Thursday, February 12, 2009

Russian Military Satellite Crunches US Communications Link! Accident? I Think Not!

The news sloooowly seeped out Thursday that sometime on Tuesday a "defunct" Russian military satellite had crashed into a US communications satellite over Siberia smashing both to smithereens.

Accidental. Right. Sheer chance.

In the vastness of space, with all the billions of potential orbits, ranging from 50 or 60 miles above earth's surface to hundreds of miles above earth's surface, these two just happened to bump into each other.

Over the arctic. Over the Russian arctic to be more specific. Over Siberia to be be exact. At 18,000 miles per hour. Kaaaablooooey!
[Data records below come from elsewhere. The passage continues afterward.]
-- ==== Sys2Proof/Machine/Dispatch.lean ====
section
/-! DEFINITION. The meaning of every instruction: one arm per row of the opcode table. -/

namespace Sys2Proof.Machine

/-- One instruction's effect on a state. -/
def exec (i : Instr) (s : State) : Host.Outcome State Fault Refusal :=
  match i with
  | .rd r => Sys2Proof.Machine.execRd r s
  | .wr r v => Sys2Proof.Machine.execWr r v s
  | .win a b => Sys2Proof.Machine.execWin a b s
  | .rout a => Sys2Proof.Machine.execRout a s
  | .new => Sys2Proof.Machine.execNew s
  | .block => Sys2Proof.Machine.execBlock s
  | .keystream => Sys2Proof.Machine.execKeystream s
  | .encrypt => Sys2Proof.Machine.execEncrypt s
  | .decrypt => Sys2Proof.Machine.execDecrypt s
  | .uQr0 => Sys2Proof.Machine.execUQr0 s
  | .uQr1 => Sys2Proof.Machine.execUQr1 s
  | .uQr2 => Sys2Proof.Machine.execUQr2 s
  | .uQr3 => Sys2Proof.Machine.execUQr3 s
  | .uQr4 => Sys2Proof.Machine.execUQr4 s
  | .uQr5 => Sys2Proof.Machine.execUQr5 s
  | .uQr6 => Sys2Proof.Machine.execUQr6 s
  | .uQr7 => Sys2Proof.Machine.execUQr7 s
  | .uInit => Sys2Proof.Machine.execUInit s
  | .uFinal => Sys2Proof.Machine.execUFinal s
  | .uEmit => Sys2Proof.Machine.execUEmit s

end Sys2Proof.Machine
end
The US satellite was owned, according to news reports, by Iridium Satellite LLC. The news says Iridium provides voice and data communications services to a smallish network of some 300,000 customers in far flung places of the world.

But a picture of one of those customers on the Products page of Iridium's website shows a military man, purportedly a US military man, in a very dusty environment, in full combat gear, making use of Iridium's data and voice communications facilities.

Uh-huh.

So, what was Russia hiding out there in the Siberian wilderness that they didn't want us to know about? Siberia - that frozen wasteland that is only a few miles from Alaska depending on where you are standing. How many customers does Iridium have in Siberia, and what exactly are they doing?

Hey, don't bust my chops about these questions. Don't think for a minute that the Russians aren't already asking the same questions. They aren't stupid you know. And Siberia is still Russia the last time I looked.

So who do we have there? Or near there? And what are they doing?

Has anyone seen Vladimir Rasputin lately? Last I knew he was shooting tigers, invading countries that were formerly coerced to be part of the defunct USSR, and harassing Europe by turning the natural gas spigot off and on during the coldest part of the winter.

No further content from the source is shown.